More generally, if $X : I \to \textbf{sSet}$ is a simplicial diagram, then taking the above colimit for each $X_n$, one also gets the homotopy colimit of X as well.

== As a cartesian fibration ==
Let $\pi : C_F \to C$ be the forgetful functor and the category associated to a contravariant pseudofunctor $F$ on $C$ by the Grothendieck construction. A key property is that $\pi$ is a cartesian fibration (or that $C_F$ is a category fibered over $C$), meaning each morphism $f : x \to y$ in $C$ with target $y = \pi((y, b))$ lifts to a cartesian morphism $\overline{f}$ with target $\overline{y} = (y, b)$. Indeed, we simply let $\overline{x} = (x, a), \, a = (Ff)(b)$ and $\overline{f} = (f, \operatorname{id}_{a}).$ The required lifting property then holds trivially.

Next, if $\mu : F \to G$ is a natural transformation (between contravariant pseudofunctors), then $\mu$ induces a functor
$\mu : C_F \to C_G$
that sends cartesian morphisms to cartesian morphisms. Indeed, for objects, we let $\mu((x, a)) = (x, \mu(a))$ through $\mu : F(x) \to G(x)$. As for a morphism $\overline{f} = (f, (Ff)b \, \overset{\varphi}\to \, a) : \overline{x} \to \overline{y}$, we let $\mu(\overline{f}) = (f, \mu(\varphi))$ where $\mu(\varphi) : \mu(Ff)b = (Gf)\mu(b) \to \mu(a)$. Now, if $f' : x' \to \overline{y}$ is an arbitrary cartesian morphism, then since $x', \overline{x}$ are isomorphic, we see that $\varphi_{f'}$ is invertible and thus $\mu(\varphi_{f'})$ is invertible.
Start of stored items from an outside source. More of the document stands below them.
-- ==== Sys2Proof/Decode.lean ====
section
/-! DEFINITION. Commands spelled as words: the opcode table gives no row of this block any bits. -/

namespace Sys2Proof

/-- The command that the low `nbits` bits of a word spell by the table's bits. No row of the table has bits, so no word
spells a command. -/
def decodeTableWord (nbits w : Nat) : Option Instr :=
  match nbits, w with
  | _, _ => none

end Sys2Proof
end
It follows that $\mu(f')$ has the required lifting property to be a cartesian morphism, completing the proof of the claim.

== Formulation in ∞-categories ==
Using the language of ∞-categories, the Grothendieck construction can be stated in the following succinct way. Namely, it says there is an equivalence of ∞-categories:
$\textrm{Fct}(C^{op}, \textrm{Cat}) \to \textrm{Cart}(C)$
between the functor category and the (2, 1)-category of cartesian fibrations (or fibered categories) over $C$. Moreover, the equivalence is given by sending the pseudofunctor $F : C^{op} \to \textrm{Cat}$ to the category $C_F$ of pairs for $F$ (see above) and the opposite direction by taking fibers; i.e., $\pi$ is mapped to the pseudofunctor $X \mapsto \pi^{-1}(X)$.
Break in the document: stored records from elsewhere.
/-! Table 10-9 -/

def F.MEM.CH_CTL.CMD : Fld := { cls := .mem, off := 0x100, lo := 0, width := 2, acc := .rw, st := false, rst := 0 }
def F.MEM.CH_CTL.RATE : Fld := { cls := .mem, off := 0x100, lo := 8, width := 5, acc := .rw, st := false, rst := 1 }
def F.MEM.CH_STS.STATE : Fld := { cls := .mem, off := 0x104, lo := 0, width := 2, acc := .ro, st := false, rst := 0 }
def F.MEM.CH_STS.CTRL_READY : Fld := { cls := .mem, off := 0x104, lo := 2, width := 1, acc := .ro, st := false, rst := 0 }
def F.MEM.CH_STS.CMD_RES : Fld := { cls := .mem, off := 0x104, lo := 3, width := 2, acc := .ro, st := false, rst := 0 }
def F.MEM.REBUILD_PTR.PTR : Fld := { cls := .mem, off := 0x108, lo := 0, width := 23, acc := .ro, st := false, rst := 0 }
def F.MEM.UE_WIN : Fld := { cls := .mem, off := 0x10C, lo := 0, width := 16, acc := .rw, st := false, rst := 2000 }
def F.MEM.UE_LIM : Fld := { cls := .mem, off := 0x110, lo := 0, width := 16, acc := .rw, st := false, rst := 64 }
def F.MEM.MAP_SPILL.ROWS : Fld := { cls := .mem, off := 0x114, lo := 0, width := 20, acc := .rw, st := false, rst := 599192 }
def F.MEM.POOL_UNITS : Fld := { cls := .mem, off := 0x118, lo := 0, width := 17, acc := .ro, st := false, rst := 105455 }
def F.MEM.FILL_POLICY.COPY_SEL : Fld := { cls := .mem, off := 0x11C, lo := 0, width := 2, acc := .we, st := false, rst := 0 }
def F.MEM.FILL_POLICY.FILL_TO : Fld := { cls := .mem, off := 0x11C, lo := 8, width := 8, acc := .we, st := false, rst := 16 }
def F.MEM.XLT_KEY.KEY : Fld := { cls := .mem, off := 0x180, lo := 0, width := 24, acc := .rw, st := false, rst := 0 }
def F.MEM.XLT_DATA.DATA : Fld := { cls := .mem, off := 0x184, lo := 0, width := 32, acc := .rw, st := false, rst := 0, n := 4, step := 4, m := 1, fstep := 0 }
def F.MEM.XLT_CMD.GO : Fld := { cls := .mem, off := 0x194, lo := 0, width := 1, acc := .w1s, st := false, rst := 0 }
def F.MEM.XLT_STS.BUSY : Fld := { cls := .mem, off := 0x198, lo := 0, width := 1, acc := .ro, st := false, rst := 0 }
def F.MEM.XLT_STS.DONE : Fld := { cls := .mem, off := 0x198, lo := 1, width := 1, acc := .ro, st := false, rst := 0 }
def F.MEM.XLT_STS.RES : Fld := { cls := .mem, off := 0x198, lo := 2, width := 2, acc := .ro, st := false, rst := 0 }
def F.MEM.XLT_STS.ACKS : Fld := { cls := .mem, off := 0x198, lo := 4, width := 4, acc := .ro, st := false, rst := 0 }
def F.MEM.DR_ADDR_LO.ADDR_LO : Fld := { cls := .mem, off := 0x1A0, lo := 0, width := 32, acc := .rw, st := false, rst := 0 }
def F.MEM.DR_ADDR_HI.ADDR_HI : Fld := { cls := .mem, off := 0x1A4, lo := 0, width := 3, acc := .rw, st := false, rst := 0 }
def F.MEM.DR_CTL.GO : Fld := { cls := .mem, off := 0x1A8, lo := 0, width := 1, acc := .w1s, st := false, rst := 0 }
def F.MEM.DR_STS.VALID : Fld := { cls := .mem, off := 0x1AC, lo := 0, width := 1, acc := .ro, st := false, rst := 0 }
def F.MEM.DR_STS.STATUS : Fld := { cls := .mem, off := 0x1AC, lo := 1, width := 2, acc := .ro, st := false, rst := 0 }
def F.MEM.DR_DATA.DATA : Fld := { cls := .mem, off := 0x1B0, lo := 0, width := 32, acc := .ro, st := false, rst := 0, n := 16, step := 4, m := 1, fstep := 0 }
def F.MEM.RECON_CNT : Fld := { cls := .mem, off := 0x1F0, lo := 0, width := 32, acc := .rc, st := false, rst := 0 }
def F.MEM.POIS_CNT : Fld := { cls := .mem, off := 0x1F4, lo := 0, width := 32, acc := .rc, st := false, rst := 0 }
def F.MEM.ROW_WAIT_CNT : Fld := { cls := .mem, off := 0x1F8, lo := 0, width := 32, acc := .rc, st := false, rst := 0 }
def F.MEM.FILL_RETRY_CNT : Fld := { cls := .mem, off := 0x1FC, lo := 0, width := 32, acc := .rc, st := false, rst := 0 }

/-! Table 11-12 -/

def F.ENG.ENG_CTL.CMD : Fld := { cls := .eng, off := 0x100, lo := 0, width := 3, acc := .rw, st := false, rst := 0 }
def F.ENG.ENG_CTL.DEST : Fld := { cls := .eng, off := 0x100, lo := 8, width := 8, acc := .rw, st := false, rst := 0 }
def F.ENG.ENG_STS.STATE : Fld := { cls := .eng, off := 0x104, lo := 0, width := 2, acc := .ro, st := false, rst := 0 }
def F.ENG.ENG_STS.CMD_RES : Fld := { cls := .eng, off := 0x104, lo := 2, width := 2, acc := .ro, st := false, rst := 0 }
def F.ENG.ENG_STS.RESIDENT : Fld := { cls := .eng, off := 0x104, lo := 8, width := 15, acc := .ro, st := false, rst := 8192 }
def F.ENG.ENG_STS.EXEC : Fld := { cls := .eng, off := 0x104, lo := 23, width := 7, acc := .ro, st := false, rst := 0 }
def F.ENG.BW_CAP : Fld := { cls := .eng, off := 0x108, lo := 0, width := 8, acc := .rw, st := false, rst := 200 }
def F.ENG.CHUNK : Fld := { cls := .eng, off := 0x10C, lo := 0, width := 13, acc := .rw, st := false, rst := 4096 }
def F.ENG.CTO : Fld := { cls := .eng, off := 0x110, lo := 0, width := 24, acc := .rw, st := false, rst := 100000 }
def F.ENG.QSEL.QIDX : Fld := { cls := .eng, off := 0x114, lo := 0, width := 16, acc := .rw, st := false, rst := 0 }
def F.ENG.QC_CMD.OP : Fld := { cls := .eng, off := 0x118, lo := 0, width := 3, acc := .rw, st := false, rst := 0 }
def F.ENG.QC_CMD.QC_RES : Fld := { cls := .eng, off := 0x118, lo := 4, width := 2, acc := .ro, st := false, rst := 0 }
def F.ENG.QC_DATA.DATA : Fld := { cls := .eng, off := 0x140, lo := 0, width := 32, acc := .rw, st := false, rst := 0, n := 16, step := 4, m := 1, fstep := 0 }
def F.ENG.SW_IDX : Fld := { cls := .eng, off := 0x180, lo := 0, width := 12, acc := .rw, st := false, rst := 0 }
def F.ENG.SW_DATA.WEIGHT : Fld := { cls := .eng, off := 0x184, lo := 0, width := 8, acc := .rw, st := false, rst := 16 }
def F.ENG.SMP_CFG.CTR : Fld := { cls := .eng, off := 0x190, lo := 0, width := 3, acc := .rw, st := false, rst := 0 }
def F.ENG.SMP_CFG.EN : Fld := { cls := .eng, off := 0x190, lo := 3, width := 1, acc := .rw, st := false, rst := 0 }
def F.ENG.SMP_STS.VALID : Fld := { cls := .eng, off := 0x194, lo := 0, width := 1, acc := .w1c, st := false, rst := 0 }
def F.ENG.SMP_STS.SKID : Fld := { cls := .eng, off := 0x194, lo := 1, width := 3, acc := .ro, st := false, rst := 0 }
def F.ENG.SMP_STS.CTR : Fld := { cls := .eng, off := 0x194, lo := 4, width := 3, acc := .ro, st := false, rst := 0 }
def F.ENG.SMP_REC.QUEUE : Fld := { cls := .eng, off := 0x198, lo := 0, width := 16, acc := .ro, st := false, rst := 0 }
def F.ENG.SMP_REC.INDEX : Fld := { cls := .eng, off := 0x198, lo := 16, width := 16, acc := .ro, st := false, rst := 0 }
def F.ENG.SMP_TICK_LO.TICK_LO : Fld := { cls := .eng, off := 0x19C, lo := 0, width := 32, acc := .ro, st := false, rst := 0 }
def F.ENG.SMP_TICK_HI.TICK_HI : Fld := { cls := .eng, off := 0x1A0, lo := 0, width := 16, acc := .ro, st := false, rst := 0 }
def F.ENG.SMP_LOST_CNT : Fld := { cls := .eng, off := 0x1A4, lo := 0, width := 32, acc := .rc, st := false, rst := 0 }
def F.ENG.DESC_DONE_CNT : Fld := { cls := .eng, off := 0x1B0, lo := 0, width := 32, acc := .rc, st := false, rst := 0 }
def F.ENG.DESC_ERR_CNT : Fld := { cls := .eng, off := 0x1B4, lo := 0, width := 32, acc := .rc, st := false, rst := 0 }
def F.ENG.BAD_DESC_CNT : Fld := { cls := .eng, off := 0x1B8, lo := 0, width := 32, acc := .rc, st := false, rst := 0 }
def F.ENG.DB_OLD_CNT : Fld := { cls := .eng, off := 0x1BC, lo := 0, width := 32, acc := .rc, st := false, rst := 0 }
def F.ENG.DB_STALE_CNT : Fld := { cls := .eng, off := 0x1C0, lo := 0, width := 32, acc := .rc, st := false, rst := 0 }
def F.ENG.DB_STRAY_CNT : Fld := { cls := .eng, off := 0x1C4, lo := 0, width := 32, acc := .rc, st := false, rst := 0 }
def F.ENG.DESC_REJ_CNT : Fld := { cls := .eng, off := 0x1C8, lo := 0, width := 32, acc := .rc, st := false, rst := 0 }

/-! Table 11-13 -/

def F.REPL.GRP_SEL.GROUP : Fld := { cls := .repl, off := 0x100, lo := 0, width := 6, acc := .rw, st := false, rst := 0 }
def F.REPL.GRP_CTL.V : Fld := { cls := .repl, off := 0x104, lo := 0, width := 1, acc := .rw, st := false, rst := 0 }
def F.REPL.GRP_CTL.RID : Fld := { cls := .repl, off := 0x104, lo := 16, width := 16, acc := .rw, st := false, rst := 0 }
def F.REPL.GRP_MAP.MEMBERS : Fld := { cls := .repl, off := 0x108, lo := 0, width := 32, acc := .rw, st := false, rst := 0, n := 4, step := 4, m := 1, fstep := 0 }
def F.REPL.BC_SEL.DOM : Fld := { cls := .repl, off := 0x120, lo := 0, width := 8, acc := .rw, st := false, rst := 0 }
def F.REPL.BC_MAP.MEMBERS : Fld := { cls := .repl, off := 0x124, lo := 0, width := 32, acc := .rw, st := false, rst := 0, n := 4, step := 4, m := 1, fstep := 0 }
def F.REPL.FAN_STS.PENDING : Fld := { cls := .repl, off := 0x140, lo := 0, width := 9, acc := .ro, st := false, rst := 0 }
def F.REPL.COPY_CNT : Fld := { cls := .repl, off := 0x144, lo := 0, width := 32, acc := .rc, st := false, rst := 0 }
def F.REPL.SKIP_CNT : Fld := { cls := .repl, off := 0x148, lo := 0, width := 32, acc := .rc, st := false, rst := 0 }
def F.GLB.QMAP_SEL.QUEUE : Fld := { cls := .glb, off := 0x180, lo := 0, width := 16, acc := .rw, st := false, rst := 0 }
def F.GLB.QMAP_DATA.ENGINE : Fld := { cls := .glb, off := 0x184, lo := 0, width := 3, acc := .rw, st := false, rst := 0 }

/-! Table 12-9 -/

def F.SLICE.T_STS.STATE : Fld := { cls := .slice, off := 0x100, lo := 0, width := 3, acc := .ro, st := false, rst := 0 }
def F.SLICE.T_STS.SGEN : Fld := { cls := .slice, off := 0x100, lo := 8, width := 4, acc := .ro, st := false, rst := 0 }
def F.SLICE.T_STS.CNT_VIS : Fld := { cls := .slice, off := 0x100, lo := 12, width := 1, acc := .ro, st := false, rst := 0 }
def F.SLICE.DOORBELL.TAIL : Fld := { cls := .slice, off := 0x104, lo := 0, width := 16, acc := .rw, st := false, rst := 0 }
def F.SLICE.DOORBELL.QOFF : Fld := { cls := .slice, off := 0x104, lo := 16, width := 8, acc := .rw, st := false, rst := 0 }
def F.SLICE.QINFO.QBASE : Fld := { cls := .slice, off := 0x108, lo := 0, width := 16, acc := .ro, st := false, rst := 0 }
def F.SLICE.QINFO.QCNT : Fld := { cls := .slice, off := 0x108, lo := 16, width := 9, acc := .ro, st := false, rst := 0 }
def F.SLICE.EVT_PEND.PEND : Fld := { cls := .slice, off := 0x110, lo := 0, width := 32, acc := .w1c, st := false, rst := 0, n := 8, step := 4, m := 1, fstep := 0 }
def F.SLICE.EVT_CFG.EN : Fld := { cls := .slice, off := 0x130, lo := 0, width := 1, acc := .rw, st := false, rst := 0 }
def F.SLICE.EVT_CFG.ARMED : Fld := { cls := .slice, off := 0x130, lo := 1, width := 1, acc := .w1s, st := false, rst := 0 }
def F.SLICE.MTR_SEL.METER : Fld := { cls := .slice, off := 0x140, lo := 0, width := 14, acc := .rw, st := false, rst := 0 }
def F.SLICE.MTR_STS.VALID : Fld := { cls := .slice, off := 0x144, lo := 0, width := 1, acc := .ro, st := false, rst := 0 }
def F.SLICE.MTR_STS.RED : Fld := { cls := .slice, off := 0x144, lo := 1, width := 1, acc := .ro, st := false, rst := 0 }
def F.SLICE.MTR_STS.GATE_WAIT : Fld := { cls := .slice, off := 0x144, lo := 2, width := 1, acc := .ro, st := false, rst := 0 }
def F.SLICE.MTR_STS.OWN : Fld := { cls := .slice, off := 0x144, lo := 3, width := 1, acc := .ro, st := false, rst := 0 }
def F.SLICE.MTR_TC.TC : Fld := { cls := .slice, off := 0x148, lo := 0, width := 25, acc := .ro, st := false, rst := 0 }
def F.SLICE.MTR_TP.TP : Fld := { cls := .slice, off := 0x14C, lo := 0, width := 25, acc := .ro, st := false, rst := 0 }
def F.SLICE.CMD.OP : Fld := { cls := .slice, off := 0x800, lo := 0, width := 4, acc := .rw, st := false, rst := 0 }
def F.SLICE.MSTS.STATE : Fld := { cls := .slice, off := 0x804, lo := 0, width := 3, acc := .ro, st := false, rst := 0 }
def F.SLICE.MSTS.BUSY : Fld := { cls := .slice, off := 0x804, lo := 3, width := 1, acc := .ro, st := false, rst := 0 }
def F.SLICE.MSTS.RES : Fld := { cls := .slice, off := 0x804, lo := 4, width := 4, acc := .ro, st := false, rst := 0 }
def F.SLICE.MSTS.SGEN : Fld := { cls := .slice, off := 0x804, lo := 8, width := 4, acc := .ro, st := false, rst := 0 }
def F.SLICE.MSTS.TRACKER : Fld := { cls := .slice, off := 0x804, lo := 16, width := 5, acc := .ro, st := false, rst := 0 }
def F.SLICE.MSTS.TRACKED : Fld := { cls := .slice, off := 0x804, lo := 21, width := 1, acc := .ro, st := false, rst := 0 }
def F.SLICE.CTL.CNT_VIS : Fld := { cls := .slice, off := 0x808, lo := 0, width := 1, acc := .rw, st := false, rst := 0 }
def F.SLICE.CTL.FLUSH_AGE : Fld := { cls := .slice, off := 0x808, lo := 8, width := 8, acc := .rw, st := false, rst := 16 }
def F.SLICE.ACC_DOM.DOM : Fld := { cls := .slice, off := 0x810, lo := 0, width := 8, acc := .rw, st := false, rst := 0 }
def F.SLICE.ACC_Q.QBASE : Fld := { cls := .slice, off := 0x814, lo := 0, width := 16, acc := .rw, st := false, rst := 0 }
def F.SLICE.ACC_Q.QCNT : Fld := { cls := .slice, off := 0x814, lo := 16, width := 9, acc := .rw, st := false, rst := 0 }
def F.SLICE.ACC_M.MBASE : Fld := { cls := .slice, off := 0x818, lo := 0, width := 14, acc := .rw, st := false, rst := 0 }
def F.SLICE.ACC_M.MCNT : Fld := { cls := .slice, off := 0x818, lo := 16, width := 7, acc := .rw, st := false, rst := 0 }
def F.SLICE.ACC_C.CBASE : Fld := { cls := .slice, off := 0x81C, lo := 0, width := 12, acc := .rw, st := false, rst := 0 }
def F.SLICE.ACC_C.CCNT : Fld := { cls := .slice, off := 0x81C, lo := 16, width := 3, acc := .rw, st := false, rst := 0 }
def F.SLICE.ACC_UFIRST.UNIT_FIRST : Fld := { cls := .slice, off := 0x820, lo := 0, width := 17, acc := .rw, st := false, rst := 0 }
def F.SLICE.ACC_UCNT.UNIT_CNT : Fld := { cls := .slice, off := 0x824, lo := 0, width := 17, acc := .rw, st := false, rst := 0 }
def F.SLICE.ACC_FLUSH.FLUSH_MIB : Fld := { cls := .slice, off := 0x828, lo := 0, width := 14, acc := .rw, st := false, rst := 0 }
def F.SLICE.ACC_EW.ENG_WT : Fld := { cls := .slice, off := 0x82C, lo := 0, width := 8, acc := .rw, st := false, rst := 16 }
def F.SLICE.DRY_STS.PENDING : Fld := { cls := .slice, off := 0x840, lo := 0, width := 7, acc := .ro, st := false, rst := 0 }
def F.SLICE.DRY_STS.FLUSH_FULL : Fld := { cls := .slice, off := 0x840, lo := 7, width := 1, acc := .ro, st := false, rst := 0 }
def F.SLICE.DRY_STS.HELD : Fld := { cls := .slice, off := 0x840, lo := 16, width := 16, acc := .ro, st := false, rst := 0 }
def F.SLICE.DRY_TICKS : Fld := { cls := .slice, off := 0x844, lo := 0, width := 32, acc := .ro, st := false, rst := 0 }
def F.SLICE.FLUSH_USE : Fld := { cls := .slice, off := 0x848, lo := 0, width := 14, acc := .ro, st := false, rst := 0 }
def F.SLICE.STALE_CNT : Fld := { cls := .slice, off := 0x84C, lo := 0, width := 32, acc := .rc, st := false, rst := 0 }

/-! Table 12-10 -/

def F.GLB.PB_DSEL.DOM : Fld := { cls := .glb, off := 0x1C0, lo := 0, width := 8, acc := .rw, st := false, rst := 0 }
def F.GLB.PB_DBASE.BASE : Fld := { cls := .glb, off := 0x1C4, lo := 0, width := 14, acc := .rw, st := false, rst := 0 }
def F.GLB.PB_DCNT.CNT : Fld := { cls := .glb, off := 0x1C8, lo := 0, width := 15, acc := .rw, st := false, rst := 0 }
def F.GLB.PB_KEY.PASID : Fld := { cls := .glb, off := 0x1D0, lo := 0, width := 20, acc := .rw, st := false, rst := 0 }
def F.GLB.PB_KEY.DOM : Fld := { cls := .glb, off := 0x1D0, lo := 20, width := 8, acc := .rw, st := false, rst := 0 }
def F.GLB.PB_DATA0.DATA0 : Fld := { cls := .glb, off := 0x1D4, lo := 0, width := 32, acc := .rw, st := false, rst := 0 }
def F.GLB.PB_DATA1.DATA1 : Fld := { cls := .glb, off := 0x1D8, lo := 0, width := 32, acc := .rw, st := false, rst := 0 }
def F.GLB.PB_CMD.GO : Fld := { cls := .glb, off := 0x1E0, lo := 0, width := 1, acc := .w1s, st := false, rst := 0 }
def F.GLB.PB_STS.BUSY : Fld := { cls := .glb, off := 0x1E4, lo := 0, width := 1, acc := .ro, st := false, rst := 0 }
def F.GLB.PB_STS.DONE : Fld := { cls := .glb, off := 0x1E4, lo := 1, width := 1, acc := .ro, st := false, rst := 0 }
def F.GLB.PB_STS.RES : Fld := { cls := .glb, off := 0x1E4, lo := 2, width := 2, acc := .ro, st := false, rst := 0 }
def F.GLB.PB_STS.ACKS : Fld := { cls := .glb, off := 0x1E4, lo := 4, width := 4, acc := .ro, st := false, rst := 0 }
In more details, given a cartesian fibration $\pi$, define the contravariant pseudofunctor $F$ as follows. For an object $x$, $F(x) = \pi^{-1}(x)$. Next, since $\pi$ is a cartesian fibration, for each morphism $f : x \to y$ and each object $\overline{y}$ in $\pi^{-1}(y)$, there is an object $\overline{x}$ in $\pi^{-1}(x)$ as well as a cartesian morphism $\overline{f} : \overline{x} \to \overline{y}$ in $\pi^{-1}(f)$. By the axiom of choice, for each $\overline{y}$, we thus choose $(Ff)\overline{y}$ in $\pi^{-1}(x)$ as well as a cartesian morphism $\overline{f}_{\overline{y}} : (Ff)\overline{y} \to \overline{y}$. To simplify the notation, we shall let $f^* = Ff$. We now make
$f^* : \pi^{-1}(y) \to \pi^{-1}(x)$
a functor; i.e., it also sends morphisms. If $\alpha : \overline{y}_1 \to \overline{y}_2$ is a morphism in $\pi^{-1}(y)$, since $\overline{f} : f^*\overline{y}_2 \to \overline{y}_2$ is cartesian, there is a unique morphism $f^* \overline{y}_1 \to f^* \overline{y}_2$, which we denote by $f^* \alpha$, such that $\alpha \circ \overline{f}_{\overline{y}_1} = \overline{f}_{\overline{y}_2} \circ f^* \alpha$. By the uniqueness of choices, we have $f^*(\alpha \circ \beta) = f^*\alpha \circ f^*\beta$. Thus, $Ff = f^*$ is a functor. Hence, $F : C^{op} \to \textbf{Cat}$ is defined. Finally, we show $F$ is a contravariant pseudofunctor. Roughly, this is because, even though we made a choice using the axiom of choice, different choices differ by unique isomorphisms. Consequently, the isomorphisms $F(g \circ f) \simeq (Fg)(Ff)$ will be coherent.